The bill also makes changes to privacy notice requirements for healthcare providers that participate in the state's Medicaid or CHIP programs.
For instance, under the bill, those providers' notices of privacy practices must state that the healthcare provider either has, or may submit, personally identifiable information about the patient to the state's Medicaid and CHIP eligibility database. It also requires that before they give a provider access to the state's eligibility database, the state Medicaid program and CHIP verify that the healthcare provider's notice of privacy practices complies with federal and state law.
Other States' Actions
Utah isn't the only state that's been beefing up its data security and privacy regulations. Texas, Massachusetts, Nevada and California are among states that have recently toughened up their privacy laws in a variety of ways, and consultant Bob Chaput, CEO of Clearwater Compliance believes that's the start of a trend.
"Even with HIPAA omnibus, there were no changes to the [HIPAA] security rule, and so states are bringing their own laws up to date for today's more contemporary threats," he says. That includes adding requirements to use encryption to protect personal information, as Massachusetts has done. "HIPAA omnibus could've required encryption, but it doesn't," he says.
Consultant Mac McMillan, CEO of IT security consulting firm CynergisTek, also predicts that more states will be examining their privacy and security regulations, especially in the wake of data breaches that involved government penalties or class action lawsuits.

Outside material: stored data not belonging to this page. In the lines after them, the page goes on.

/-- Settles O42, by the state each micro-step answers; a store reaches one word. -/
theorem microStepFrames : Obligations.MicroStepFrames := by
  intro s t
  simp only [List.forall_mem_cons, List.not_mem_nil, false_imp_iff, implies_true, and_true]
  have hreflect {r : Option F32} {far m : Int} (h : withReg r (reflect · far m s) = .next t) :
      t = { s with ram := t.ram, draws := t.draws } ∧ ∀ a, a ≠ bufAddr s m → memRead t.ram a = memRead s.ram a := by
    obtain ⟨v, rfl⟩ := withReg_reflect_eq_next h
    exact ⟨rfl, fun a ha => memRead_memWrite_ne ha⟩
  refine ⟨fun h => ?_, fun h => ?_, fun h => ?_, fun h => ?_, fun h => ?_, ⟨hreflect, hreflect, hreflect, hreflect⟩,
    ⟨fun h => ?_, fun h => ?_⟩, ⟨fun h => ?_, fun h => ?_⟩, ⟨fun h => ?_, fun h => ?_⟩⟩
  case refine_1 | refine_4 | refine_5 =>
    cases h
    rfl
  case refine_2 | refine_3 =>
    simp only [exec, execCombL, execCombR] at h
    cases comb_eq_next h
    rfl
  case refine_6 | refine_7 | refine_8 | refine_9 =>
    obtain ⟨y, v, rfl⟩ := withReg_apf_eq_next h
    exact ⟨rfl, fun a ha => memRead_memWrite_ne ha⟩
  case refine_10 | refine_11 =>
    obtain ⟨wet, dry, -, -, rfl⟩ := withReg_withReg_eq_next.1 h
    exact ⟨rfl, fun a ha => memRead_memWrite_ne ha⟩

/-- Settles O53: the fields outside a frame's writes, the sequencer's among them, are known of every micro-step. -/
theorem microStepsKeepStatusAndParameters : Obligations.MicroStepsKeepStatusAndParameters := by
  intro i s t hi h
  have hsame : s.sameOutsideFrame t := .of_microEffect (microEffect_of_exec hi h)
  exact ⟨hsame, congrArg (·.2.2.1) (sequencer_of_exec (.inl hi) h), (congrArg State.status hsame :)⟩

/-- Outside MIX_L, MIX_R and what contains them, no operation writes a sample (R199). -/
theorem samples_of_exec {i : Instr} {s t : State} (hmixL : i ≠ .mixL) (hmixR : i ≠ .mixR) (hframe : i ≠ .frame)
    (hblock : ∀ n, i ≠ .runBlock n) (h : exec i s = .next t) : t.samples = s.samples := by
  cases i
  case mixL => exact absurd rfl hmixL
  case mixR => exact absurd rfl hmixR
  case frame => exact absurd rfl hframe
  case runBlock n => exact absurd rfl (hblock n)
  case construct =>
    rcases (execConstruct_cases h).2 with ⟨-, rfl⟩ | ⟨-, e, -, rfl⟩ | ⟨-, -, -, rfl⟩
    · rfl
    · rfl
    · rw [State.constructed, deriveEntry_eq]
      rfl
  case reset => rcases (execReset_eq_next.1 h).2 with ⟨-, rfl⟩ | ⟨-, rfl⟩ <;> rfl
  case select =>
    rcases execSelect_cases h with rfl | ⟨-, ⟨e, -, rfl⟩ | ⟨-, rfl⟩⟩
    · rfl
    · rw [deriveEntry_eq]
    · rfl
  case derive =>
    obtain ⟨e, -, rfl⟩ := derive_eq_next.1 h
    rw [deriveEntry_eq]
  case latch | clear | input | adv | smooth =>
    cases h
    rfl
  case combL | combR =>
    simp only [exec, execCombL, execCombR] at h
    cases comb_eq_next h
    rfl
  case sameL | sameR | diffL | diffR =>
    obtain ⟨v, rfl⟩ := withReg_reflect_eq_next h
    rfl
  case apf1L | apf1R | apf2L | apf2R =>
    obtain ⟨y, v, rfl⟩ := withReg_apf_eq_next h
    rfl

/-- Settles O54: the mixes store one element each, and no other operation but what contains them stores any. -/
theorem onlyMixWritesStreams : Obligations.OnlyMixWritesStreams := by
  intro i s t h
  refine ⟨fun hmixL hmixR hframe hblock => samples_of_exec hmixL hmixR hframe hblock h, ?_, ?_⟩
  all_goals
    rintro rfl a ha
    obtain ⟨wet, dry, -, -, rfl⟩ := withReg_withReg_eq_next.1 h
    exact memRead_memWrite_ne ha

end Sys2Proof.Machine
end

section
/-! The arithmetic of the datapath's corner cases (42_frame_datapath.md R196, R200): a smoothing step at the target is exact,
and a zero gain does not block a NaN or an infinity. -/

namespace Sys2Proof

namespace Fmt

/-- A pattern that is finite and not -0.0 has a number of units. -/
theorem exists_hasUnits {f : Fmt} {a : Nat} (ha : a < 2 * f.signBit) (hfin : isFinite f a = true)
    (hne : a ≠ f.signBit) : ∃ z, HasUnits f a z := by
  have hlt : a % f.signBit < f.infBits := of_decide_eq_true hfin
  by_cases hs : f.signBit ≤ a
  · have hmod : a % f.signBit = a - f.signBit := by rw [Nat.mod_eq_sub_mod hs, Nat.mod_eq_of_lt (by omega)]
    have hpos : unitsOf f 0 < unitsOf f (a % f.signBit) := unitsOf_strictMono f (by omega)
    have hneg : f.signBit ≤ a ↔ -(unitsOf f (a % f.signBit) : Int) < 0 := by omega
    exact ⟨-unitsOf f (a % f.signBit), unpack_eq_fin_iff.2 ⟨hlt, decide_eq_decide.2 hneg, by simp⟩⟩
  · exact ⟨unitsOf f (a % f.signBit), hasUnits_natCast_iff.2 (unpack_eq_fin_iff.2 ⟨hlt, decide_eq_false hs, rfl⟩)⟩

/-- A number that is not negative, times +0.0. -/
theorem mul_zero_of_hasUnits {f : Fmt} {nan a b m : Nat} (ha : HasUnits f a m) (hb : HasUnits f b 0) (hone : 0 < f.one) :
    mul f nan a b = ofUnits f 0 := by
  rw [HasUnits] at hb
  simp only [mul, hasUnits_natCast_iff.1 ha, hb]
  exact pack_of_eq_mul hone rfl (by simp)

theorem unpack_of_isFinite_eq_false {f : Fmt} {a : Nat} (h : isFinite f a = false) :
    unpack f a = .nan ∨ ∃ neg, unpack f a = .inf neg := by
  cases hu : unpack f a with
  | nan => exact .inl rfl
  | inf neg => exact .inr ⟨neg, rfl⟩
  | fin neg m => exact absurd (unpack_eq_fin_iff.1 hu).1 (of_decide_eq_false h)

"Minnesota is in the process of enacting new legislation along the lines of the California and Massachusetts statutes as a result of the Accretive Health incident from last year," he says referring to a July 2011 incident that involved an unencrypted laptop that was stolen from the car of an Accretive employee. The breach, which affected about 20,000 individuals, ended up costing the Chicago-based billing and collections company $2.5 million in a July 2012 settlement with the state (see: Accretive Health Settles Minn. Lawsuit).